How to find duplicate records with ArcPy

1424
2
11-02-2017 10:00 AM
JoseSanchez
Occasional Contributor III

Hello everyone,

The goal of this process is to dissolve polygons with the same ID (ContentID)

To do that  I created a SQL query and run it  pointing to the database, not using SDE. This solution  works but I would like to replace it with a code that uses only SDE GIS access. I think it needs  "Select By Attributes"

Let me know how can I replace this code

       Dim mySQLQuery As String = " SELECT CONTENTID, COUNT(CONTENTID) AS Counter " _
                                  & "FROM (TICKET) " _
                                  & "GROUP BY CONTENTID " _
                                  & "HAVING(COUNT(CONTENTID) > 1) " _
                                  & "ORDER BY Counter DESC "

        Dim myReaderAs SqlDataReader

        ' Initialize the Geoprocessor
        '
        Dim GP As ESRI.ArcGIS.Geoprocessor.Geoprocessor = New ESRI.ArcGIS.Geoprocessor.Geoprocessor()
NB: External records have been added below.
-- ==== Sys2Proof/Machine/Wake.lean ====
section
/-! DEFINITION. Wake reasons, and the beginning of an exit from a power state (R655, R658, R662, R664, R665, R674). -/

namespace Sys2Proof.Machine

open Reg

/-- The power state in force, or the deeper one that is being entered or left; 2 and above are the sleeping states. -/
def State.sleepLevel (s : State) : Nat :=
  max (s.get MC_PWR_STAT_STATE) (max (s.pwr.entering.getD 0) (s.pwr.leaving.getD 0))

/-- The rails that a state takes off, by bit of MC_RAIL_STAT.EN: 0 SOC, 1 REEL, 2 LINK, 3 CORE (R654). -/
def railsOff (k : Nat) : Nat := if k = 2 then 8 else if k = 3 then 12 else if k = 4 then 15 else 0

/-- Exit begins, from where the entry stands or from the state in force; the rails are enabled again (R655, R658). -/
def State.beginExit (s : State) : State :=
  let go (k spent : Nat) : State :=
    let s1 : State := { s with pwr := { s.pwr with entering := none, leaving := some k, since := s.hg.dt, spent := spent } }
    (s1.putB MC_PWR_STAT_MOVING true).put MC_RAIL_STAT_EN (s1.get MC_RAIL_STAT_EN ||| railsOff (s1.get MC_PWR_STAT_STATE))
  if s.pwr.leaving.isSome then s
  else match s.pwr.entering with
    | some k => go k (s.hg.dt - s.pwr.since)
    | none => if s.get MC_PWR_STAT_STATE = 0 then s else go (s.get MC_PWR_STAT_STATE) 0

/-- The reasons enabled in MC_WAKE_EN; bits 1–3 are always (R662). -/
def State.wakeOn (s : State) (b : Nat) : Bool := (s.reg MC_WAKE_EN).getLsbD b || (decide (1 ≤ b) && decide (b ≤ 3))

/-- The deepest sleeping state from which a reason wakes (R662). -/
def wakeDepth (b : Nat) : Nat := if b = 4 then 3 else if b = 7 then 2 else 4

/-- WAKE_N of the owner's port is asserted for a reason other than the host's (R664, R674). -/
def State.assertWake (s : State) (b : Nat) : State :=
  let p := s.get MC_PWR_OWNER_TENANT / 4
  if b ≠ 2 ∧ b ≠ 3 ∧ s.is MC_PWR_OWNER_VALID = true ∧ s.pwr.perst.testBit p = true ∧ s.pwr.resumed.testBit p = false then
    { s with pwr := { s.pwr with wakeN := setBits s.pwr.wakeN p 1 1 } }
  else s

/-- Reason `b` sets its bit in MC_WAKE_PEND; one that is there already is counted (R665). -/
def State.pendWake (s : State) (b : Nat) : State :=
  if (s.reg MC_WAKE_PEND).getLsbD b then s.put ⟨MC_WAKE_CNT, 0, 16⟩ (min (s.get ⟨MC_WAKE_CNT, 0, 16⟩ + 1) 65535)
  else s.setReg MC_WAKE_PEND (s.reg MC_WAKE_PEND ||| BitVec.twoPow 32 b)

/-- A wake reason arrives: recorded while the device sleeps, enters a sleeping state or leaves one, and exit begins (R658, R662). -/
def State.recordWake (s : State) (b : Nat) : State :=
  if s.wakeOn b && decide (2 ≤ s.sleepLevel) && decide (s.sleepLevel ≤ wakeDepth b) then
    ((s.pendWake b).assertWake b).beginExit
  else s

end Sys2Proof.Machine
end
        ' Create the GPUtilites object
        Dim gputilities As IGPUtilities = New GPUtilitiesClass()

        '
        Dim Err As CreateLogFiles = New CreateLogFiles()


        '
        Try
        
            Dim pFeatureClass As String = pathOutput
            Dim pFeatureDissolve As String = pathDissolve

            Dim pDeleteTool As Delete
            Dim pMakeFeatureLayer As MakeFeatureLayer
            Dim pDissolve As Dissolve

            Dim pDeleteFeatures As DeleteFeatures
            Dim dt As Object = ""
            Dim bExists As Boolean

            Dim myCONTENTID As String

            Dim command As New SqlCommand(mySQLQuery, mySQLConn)
            mySQLConn.Open()

            myReader= command.ExecuteReader()


            ' Always call Read before accessing data.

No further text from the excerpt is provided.